• _Problem details_
Out of the material that follows, write out exactly the lines from the line with "lane (R138). -/" to the line with "(.vfadd, fun f", both ends included, and no others.

========================================

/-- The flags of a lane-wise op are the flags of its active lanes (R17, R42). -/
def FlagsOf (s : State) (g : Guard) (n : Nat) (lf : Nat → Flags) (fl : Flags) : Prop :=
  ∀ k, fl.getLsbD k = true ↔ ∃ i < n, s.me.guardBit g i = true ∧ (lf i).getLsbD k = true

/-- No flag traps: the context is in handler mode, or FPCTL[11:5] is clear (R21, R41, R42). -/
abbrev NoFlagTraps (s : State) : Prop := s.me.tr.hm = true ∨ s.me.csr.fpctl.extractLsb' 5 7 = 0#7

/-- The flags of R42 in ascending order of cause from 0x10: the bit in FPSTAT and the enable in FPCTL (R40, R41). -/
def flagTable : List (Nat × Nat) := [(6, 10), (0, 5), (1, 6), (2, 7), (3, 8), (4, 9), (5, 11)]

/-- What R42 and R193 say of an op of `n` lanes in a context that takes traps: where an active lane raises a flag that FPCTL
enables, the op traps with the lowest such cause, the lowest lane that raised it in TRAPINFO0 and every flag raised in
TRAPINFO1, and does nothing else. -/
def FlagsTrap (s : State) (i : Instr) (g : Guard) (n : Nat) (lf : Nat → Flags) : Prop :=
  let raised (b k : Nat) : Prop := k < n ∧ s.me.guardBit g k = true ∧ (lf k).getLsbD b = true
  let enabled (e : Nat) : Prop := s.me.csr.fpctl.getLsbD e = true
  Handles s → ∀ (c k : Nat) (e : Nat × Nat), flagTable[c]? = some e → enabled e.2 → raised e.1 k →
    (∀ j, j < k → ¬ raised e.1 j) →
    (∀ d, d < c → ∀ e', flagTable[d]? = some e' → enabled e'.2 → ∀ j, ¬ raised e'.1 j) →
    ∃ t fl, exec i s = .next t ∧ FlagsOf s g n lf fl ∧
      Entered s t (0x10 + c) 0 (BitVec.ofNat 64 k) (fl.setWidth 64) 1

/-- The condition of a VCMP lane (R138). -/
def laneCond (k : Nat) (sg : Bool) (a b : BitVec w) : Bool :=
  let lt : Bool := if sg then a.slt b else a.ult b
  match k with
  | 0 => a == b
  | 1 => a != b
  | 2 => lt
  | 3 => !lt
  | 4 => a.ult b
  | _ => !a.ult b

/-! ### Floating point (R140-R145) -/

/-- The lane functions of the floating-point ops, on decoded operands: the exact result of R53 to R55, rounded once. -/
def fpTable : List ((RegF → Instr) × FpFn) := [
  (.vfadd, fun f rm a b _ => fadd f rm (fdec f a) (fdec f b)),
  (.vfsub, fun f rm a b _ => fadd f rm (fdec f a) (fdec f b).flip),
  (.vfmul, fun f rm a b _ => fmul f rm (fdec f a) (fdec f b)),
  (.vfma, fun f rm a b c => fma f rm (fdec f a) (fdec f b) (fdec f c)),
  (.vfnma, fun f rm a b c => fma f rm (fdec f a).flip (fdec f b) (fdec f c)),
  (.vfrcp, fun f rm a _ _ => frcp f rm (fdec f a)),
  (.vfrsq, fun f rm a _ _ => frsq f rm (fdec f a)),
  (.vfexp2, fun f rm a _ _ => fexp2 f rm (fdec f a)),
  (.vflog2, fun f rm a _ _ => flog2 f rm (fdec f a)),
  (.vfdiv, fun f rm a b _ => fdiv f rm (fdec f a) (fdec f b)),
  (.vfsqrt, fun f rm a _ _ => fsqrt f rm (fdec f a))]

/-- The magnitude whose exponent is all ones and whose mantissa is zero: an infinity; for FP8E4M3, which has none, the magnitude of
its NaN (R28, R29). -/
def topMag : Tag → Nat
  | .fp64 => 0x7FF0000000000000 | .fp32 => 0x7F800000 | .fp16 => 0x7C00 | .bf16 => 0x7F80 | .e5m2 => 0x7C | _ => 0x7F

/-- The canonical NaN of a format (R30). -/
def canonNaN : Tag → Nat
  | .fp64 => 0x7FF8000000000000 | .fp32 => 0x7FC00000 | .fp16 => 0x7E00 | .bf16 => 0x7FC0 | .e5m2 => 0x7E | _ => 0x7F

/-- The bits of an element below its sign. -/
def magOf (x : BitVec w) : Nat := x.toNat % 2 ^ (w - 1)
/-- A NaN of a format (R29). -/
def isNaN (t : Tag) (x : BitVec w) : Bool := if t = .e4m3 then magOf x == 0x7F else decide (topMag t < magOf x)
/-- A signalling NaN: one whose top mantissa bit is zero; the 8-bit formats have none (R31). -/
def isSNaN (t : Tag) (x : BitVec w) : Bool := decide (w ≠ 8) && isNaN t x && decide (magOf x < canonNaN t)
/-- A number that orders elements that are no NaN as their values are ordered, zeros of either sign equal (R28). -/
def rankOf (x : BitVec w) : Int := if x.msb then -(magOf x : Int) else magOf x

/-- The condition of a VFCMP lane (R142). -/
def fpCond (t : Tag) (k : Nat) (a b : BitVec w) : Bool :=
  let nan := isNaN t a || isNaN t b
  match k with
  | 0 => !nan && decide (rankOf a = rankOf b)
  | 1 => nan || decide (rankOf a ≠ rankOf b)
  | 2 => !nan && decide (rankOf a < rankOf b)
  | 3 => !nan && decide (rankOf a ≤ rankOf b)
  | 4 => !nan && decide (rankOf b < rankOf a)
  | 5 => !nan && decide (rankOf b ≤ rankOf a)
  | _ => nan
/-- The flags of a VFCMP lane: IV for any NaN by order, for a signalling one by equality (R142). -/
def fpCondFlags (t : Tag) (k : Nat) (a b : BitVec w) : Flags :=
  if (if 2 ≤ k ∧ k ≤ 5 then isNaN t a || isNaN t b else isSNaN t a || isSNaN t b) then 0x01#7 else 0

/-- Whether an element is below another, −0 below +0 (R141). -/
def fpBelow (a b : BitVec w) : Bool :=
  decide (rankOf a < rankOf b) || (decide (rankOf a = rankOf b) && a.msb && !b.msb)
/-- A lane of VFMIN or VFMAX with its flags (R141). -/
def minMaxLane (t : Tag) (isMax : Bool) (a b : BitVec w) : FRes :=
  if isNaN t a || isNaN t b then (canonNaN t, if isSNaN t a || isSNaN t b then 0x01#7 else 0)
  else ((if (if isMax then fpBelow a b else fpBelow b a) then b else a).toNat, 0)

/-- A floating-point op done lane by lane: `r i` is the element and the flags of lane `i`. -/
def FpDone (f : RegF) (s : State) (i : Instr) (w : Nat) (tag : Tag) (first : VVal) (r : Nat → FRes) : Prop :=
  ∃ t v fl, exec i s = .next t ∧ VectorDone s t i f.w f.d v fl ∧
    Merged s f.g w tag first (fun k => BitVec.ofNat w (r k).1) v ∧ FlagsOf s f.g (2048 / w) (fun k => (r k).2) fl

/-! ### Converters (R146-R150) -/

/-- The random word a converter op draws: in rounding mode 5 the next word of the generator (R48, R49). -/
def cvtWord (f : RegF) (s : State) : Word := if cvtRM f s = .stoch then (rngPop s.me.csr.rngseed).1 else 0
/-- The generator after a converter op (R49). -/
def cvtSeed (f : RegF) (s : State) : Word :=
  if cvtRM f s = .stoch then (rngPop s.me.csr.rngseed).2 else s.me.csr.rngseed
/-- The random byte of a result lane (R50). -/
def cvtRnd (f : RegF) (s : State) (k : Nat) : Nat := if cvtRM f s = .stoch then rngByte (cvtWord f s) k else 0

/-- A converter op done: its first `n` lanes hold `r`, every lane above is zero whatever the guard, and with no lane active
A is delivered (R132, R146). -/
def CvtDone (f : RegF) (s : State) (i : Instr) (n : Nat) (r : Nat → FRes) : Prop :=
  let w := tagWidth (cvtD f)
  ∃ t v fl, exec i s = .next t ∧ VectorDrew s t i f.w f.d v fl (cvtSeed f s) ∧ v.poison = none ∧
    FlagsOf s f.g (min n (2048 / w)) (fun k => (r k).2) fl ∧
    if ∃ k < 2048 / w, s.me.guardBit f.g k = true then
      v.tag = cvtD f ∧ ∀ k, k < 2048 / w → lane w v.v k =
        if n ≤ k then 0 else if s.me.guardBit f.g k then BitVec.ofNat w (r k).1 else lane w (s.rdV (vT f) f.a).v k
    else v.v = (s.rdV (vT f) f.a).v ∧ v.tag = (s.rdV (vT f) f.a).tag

========================================

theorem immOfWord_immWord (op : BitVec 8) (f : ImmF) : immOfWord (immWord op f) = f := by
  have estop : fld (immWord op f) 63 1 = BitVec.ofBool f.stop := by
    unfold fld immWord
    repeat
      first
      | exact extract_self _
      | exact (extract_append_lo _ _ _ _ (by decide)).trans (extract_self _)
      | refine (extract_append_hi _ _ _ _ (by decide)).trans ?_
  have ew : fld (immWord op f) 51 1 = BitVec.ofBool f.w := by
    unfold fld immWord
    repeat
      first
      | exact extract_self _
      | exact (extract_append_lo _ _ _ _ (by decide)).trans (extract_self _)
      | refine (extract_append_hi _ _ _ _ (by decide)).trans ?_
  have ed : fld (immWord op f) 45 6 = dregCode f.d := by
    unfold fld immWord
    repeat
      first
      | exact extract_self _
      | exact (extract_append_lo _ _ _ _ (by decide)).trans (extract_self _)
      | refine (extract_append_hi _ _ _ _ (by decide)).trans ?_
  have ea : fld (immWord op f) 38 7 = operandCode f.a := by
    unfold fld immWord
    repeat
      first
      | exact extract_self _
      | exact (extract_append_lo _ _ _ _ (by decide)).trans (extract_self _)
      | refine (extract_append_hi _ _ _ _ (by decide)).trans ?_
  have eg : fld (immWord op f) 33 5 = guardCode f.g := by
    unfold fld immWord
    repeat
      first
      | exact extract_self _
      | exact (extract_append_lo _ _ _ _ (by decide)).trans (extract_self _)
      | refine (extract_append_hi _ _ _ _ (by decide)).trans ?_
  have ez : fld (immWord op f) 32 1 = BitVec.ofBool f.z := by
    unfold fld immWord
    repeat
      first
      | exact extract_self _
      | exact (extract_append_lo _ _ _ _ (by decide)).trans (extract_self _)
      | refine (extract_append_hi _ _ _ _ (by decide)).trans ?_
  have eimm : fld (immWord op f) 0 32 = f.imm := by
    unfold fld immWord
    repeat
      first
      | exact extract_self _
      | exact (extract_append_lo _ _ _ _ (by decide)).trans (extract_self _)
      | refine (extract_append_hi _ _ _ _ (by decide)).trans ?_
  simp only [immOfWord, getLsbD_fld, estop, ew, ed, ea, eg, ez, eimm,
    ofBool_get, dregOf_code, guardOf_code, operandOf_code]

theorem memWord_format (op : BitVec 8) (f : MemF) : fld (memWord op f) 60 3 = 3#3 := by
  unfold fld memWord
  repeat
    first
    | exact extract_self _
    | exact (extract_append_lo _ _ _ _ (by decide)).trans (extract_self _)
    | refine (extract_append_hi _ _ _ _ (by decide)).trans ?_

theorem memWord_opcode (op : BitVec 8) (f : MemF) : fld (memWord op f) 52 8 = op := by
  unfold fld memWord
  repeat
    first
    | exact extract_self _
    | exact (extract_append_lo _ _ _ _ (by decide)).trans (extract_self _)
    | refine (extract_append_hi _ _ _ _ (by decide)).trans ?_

========================================

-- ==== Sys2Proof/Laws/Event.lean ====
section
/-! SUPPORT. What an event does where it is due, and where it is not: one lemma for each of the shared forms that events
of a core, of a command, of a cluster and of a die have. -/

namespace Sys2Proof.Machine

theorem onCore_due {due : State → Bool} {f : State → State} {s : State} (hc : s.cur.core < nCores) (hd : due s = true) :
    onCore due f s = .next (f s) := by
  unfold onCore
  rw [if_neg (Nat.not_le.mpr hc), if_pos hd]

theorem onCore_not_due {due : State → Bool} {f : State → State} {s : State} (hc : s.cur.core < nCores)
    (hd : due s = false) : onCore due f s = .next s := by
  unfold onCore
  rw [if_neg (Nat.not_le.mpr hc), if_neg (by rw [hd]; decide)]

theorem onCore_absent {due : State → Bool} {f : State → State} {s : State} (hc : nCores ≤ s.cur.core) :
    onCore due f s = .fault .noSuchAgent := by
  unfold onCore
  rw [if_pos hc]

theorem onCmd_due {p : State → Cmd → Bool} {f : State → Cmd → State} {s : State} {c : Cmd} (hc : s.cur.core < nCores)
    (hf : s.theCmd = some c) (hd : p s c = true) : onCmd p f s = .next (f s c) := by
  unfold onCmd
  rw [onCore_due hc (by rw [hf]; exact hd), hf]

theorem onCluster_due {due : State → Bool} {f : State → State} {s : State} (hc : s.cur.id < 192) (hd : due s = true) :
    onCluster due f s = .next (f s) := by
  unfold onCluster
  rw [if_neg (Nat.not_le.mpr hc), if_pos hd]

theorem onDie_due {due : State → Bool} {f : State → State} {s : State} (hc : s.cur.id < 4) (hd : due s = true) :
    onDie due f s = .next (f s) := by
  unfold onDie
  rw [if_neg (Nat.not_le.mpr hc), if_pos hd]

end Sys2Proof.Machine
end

========================================

• _Answer box_
/-- The condition of a VCMP lane (R138). -/
def laneCond (k : Nat) (sg : Bool) (a b : BitVec w) : Bool :=
  let lt : Bool := if sg then a.slt b else a.ult b
  match k with
  | 0 => a == b
  | 1 => a != b
  | 2 => lt
  | 3 => !lt
  | 4 => a.ult b
  | _ => !a.ult b

/-! ### Floating point (R140-R145) -/

/-- The lane functions of the floating-point ops, on decoded operands: the exact result of R53 to R55, rounded once. -/
def fpTable : List ((RegF → Instr) × FpFn) := [
  (.vfadd, fun f rm a b _ => fadd f rm (fdec f a) (fdec f b)),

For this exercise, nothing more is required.